[Stored items]
◇ ◇ ◇ ◇ ◇

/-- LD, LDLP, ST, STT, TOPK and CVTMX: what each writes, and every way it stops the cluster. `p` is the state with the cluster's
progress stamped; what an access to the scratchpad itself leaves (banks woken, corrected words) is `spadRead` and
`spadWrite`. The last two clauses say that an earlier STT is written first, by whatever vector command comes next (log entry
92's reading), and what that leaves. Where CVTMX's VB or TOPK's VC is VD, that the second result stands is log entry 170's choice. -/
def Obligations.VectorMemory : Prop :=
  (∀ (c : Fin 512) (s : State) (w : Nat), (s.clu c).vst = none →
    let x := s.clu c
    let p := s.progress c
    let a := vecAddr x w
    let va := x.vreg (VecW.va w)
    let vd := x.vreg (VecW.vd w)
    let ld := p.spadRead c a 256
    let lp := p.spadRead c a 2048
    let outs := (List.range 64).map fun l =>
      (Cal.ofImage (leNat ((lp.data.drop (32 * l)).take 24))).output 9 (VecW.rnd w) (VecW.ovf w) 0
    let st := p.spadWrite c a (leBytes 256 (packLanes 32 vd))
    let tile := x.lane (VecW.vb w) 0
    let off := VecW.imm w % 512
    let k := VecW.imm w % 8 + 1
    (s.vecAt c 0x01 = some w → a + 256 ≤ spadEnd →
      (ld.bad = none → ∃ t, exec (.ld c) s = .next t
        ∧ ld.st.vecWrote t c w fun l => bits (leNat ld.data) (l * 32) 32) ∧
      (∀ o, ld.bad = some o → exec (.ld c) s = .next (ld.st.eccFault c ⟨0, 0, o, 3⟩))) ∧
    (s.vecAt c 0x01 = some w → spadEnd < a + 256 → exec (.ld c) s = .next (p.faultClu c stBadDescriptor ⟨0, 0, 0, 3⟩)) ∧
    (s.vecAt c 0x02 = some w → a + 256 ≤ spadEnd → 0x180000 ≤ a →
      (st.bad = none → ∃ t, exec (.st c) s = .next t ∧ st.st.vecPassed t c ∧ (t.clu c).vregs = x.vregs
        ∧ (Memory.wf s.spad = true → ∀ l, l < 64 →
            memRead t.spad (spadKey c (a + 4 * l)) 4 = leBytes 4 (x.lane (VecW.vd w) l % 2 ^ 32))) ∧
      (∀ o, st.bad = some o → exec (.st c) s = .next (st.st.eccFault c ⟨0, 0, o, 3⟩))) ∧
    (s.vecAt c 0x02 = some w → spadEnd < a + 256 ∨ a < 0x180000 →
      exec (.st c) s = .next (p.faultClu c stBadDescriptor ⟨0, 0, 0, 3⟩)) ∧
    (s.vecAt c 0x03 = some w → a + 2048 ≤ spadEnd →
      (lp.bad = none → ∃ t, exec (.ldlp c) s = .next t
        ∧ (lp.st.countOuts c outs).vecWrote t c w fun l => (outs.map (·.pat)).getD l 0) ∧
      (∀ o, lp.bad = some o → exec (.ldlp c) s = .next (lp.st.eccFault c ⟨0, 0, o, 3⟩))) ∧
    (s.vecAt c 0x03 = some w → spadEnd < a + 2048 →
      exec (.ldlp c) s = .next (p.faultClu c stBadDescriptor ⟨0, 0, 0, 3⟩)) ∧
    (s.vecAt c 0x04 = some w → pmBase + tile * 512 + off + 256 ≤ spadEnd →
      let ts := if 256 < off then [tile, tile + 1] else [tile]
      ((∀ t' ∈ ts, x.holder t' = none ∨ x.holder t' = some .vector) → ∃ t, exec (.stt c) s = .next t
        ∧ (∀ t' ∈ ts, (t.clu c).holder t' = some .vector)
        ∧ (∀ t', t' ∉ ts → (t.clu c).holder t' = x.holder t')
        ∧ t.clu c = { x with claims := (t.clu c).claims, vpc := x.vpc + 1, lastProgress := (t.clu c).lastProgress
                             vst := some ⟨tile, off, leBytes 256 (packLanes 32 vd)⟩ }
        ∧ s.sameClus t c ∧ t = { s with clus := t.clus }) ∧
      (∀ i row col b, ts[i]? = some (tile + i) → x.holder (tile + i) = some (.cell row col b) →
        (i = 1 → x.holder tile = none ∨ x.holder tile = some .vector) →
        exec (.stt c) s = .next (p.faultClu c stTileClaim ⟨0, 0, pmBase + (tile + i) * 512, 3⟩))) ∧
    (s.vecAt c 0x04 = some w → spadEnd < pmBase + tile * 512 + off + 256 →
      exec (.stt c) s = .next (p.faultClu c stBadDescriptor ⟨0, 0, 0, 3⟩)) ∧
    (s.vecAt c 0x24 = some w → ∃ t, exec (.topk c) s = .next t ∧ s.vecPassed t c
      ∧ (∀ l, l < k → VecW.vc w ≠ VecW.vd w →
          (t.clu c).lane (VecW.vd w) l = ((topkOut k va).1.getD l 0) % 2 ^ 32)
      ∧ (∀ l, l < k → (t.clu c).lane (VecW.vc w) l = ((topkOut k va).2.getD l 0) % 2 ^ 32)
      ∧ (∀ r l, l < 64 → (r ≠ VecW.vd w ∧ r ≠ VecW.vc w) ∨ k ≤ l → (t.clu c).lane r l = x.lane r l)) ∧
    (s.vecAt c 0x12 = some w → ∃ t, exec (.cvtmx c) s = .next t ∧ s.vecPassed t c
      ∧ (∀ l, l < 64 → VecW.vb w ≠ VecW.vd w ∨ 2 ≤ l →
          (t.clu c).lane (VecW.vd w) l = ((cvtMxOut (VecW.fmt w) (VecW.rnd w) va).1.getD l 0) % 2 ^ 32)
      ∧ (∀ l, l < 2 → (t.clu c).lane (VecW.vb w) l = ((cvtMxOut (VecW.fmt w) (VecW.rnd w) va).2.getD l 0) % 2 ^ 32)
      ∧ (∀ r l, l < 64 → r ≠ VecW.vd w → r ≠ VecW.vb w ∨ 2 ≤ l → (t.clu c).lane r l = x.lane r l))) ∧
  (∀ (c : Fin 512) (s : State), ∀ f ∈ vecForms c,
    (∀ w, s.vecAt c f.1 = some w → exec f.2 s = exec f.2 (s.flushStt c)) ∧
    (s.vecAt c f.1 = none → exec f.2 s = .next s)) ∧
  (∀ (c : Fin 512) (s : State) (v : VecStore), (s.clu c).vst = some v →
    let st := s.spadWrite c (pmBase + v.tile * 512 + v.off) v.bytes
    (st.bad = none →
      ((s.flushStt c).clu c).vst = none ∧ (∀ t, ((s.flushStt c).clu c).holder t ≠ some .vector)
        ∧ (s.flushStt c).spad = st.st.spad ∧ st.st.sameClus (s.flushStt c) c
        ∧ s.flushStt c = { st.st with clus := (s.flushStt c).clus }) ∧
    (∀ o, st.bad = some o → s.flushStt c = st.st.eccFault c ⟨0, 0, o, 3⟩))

◇ ◇ ◇ ◇ ◇

**Task instructions:** Look above for the line holding "s.sameClus t c" and the line holding "exec (.stt c) s = .next (p.faultClu c stTileClaim", then output exactly those two lines and every line between them, nothing more.

**Exercise response:**
        ∧ s.sameClus t c ∧ t = { s with clus := t.clus }) ∧
      (∀ i row col b, ts[i]? = some (tile + i) → x.holder (tile + i) = some (.cell row col b) →
        (i = 1 → x.holder tile = none ∨ x.holder tile = some .vector) →
        exec (.stt c) s = .next (p.faultClu c stTileClaim ⟨0, 0, pmBase + (tile + i) * 512, 3⟩))) ∧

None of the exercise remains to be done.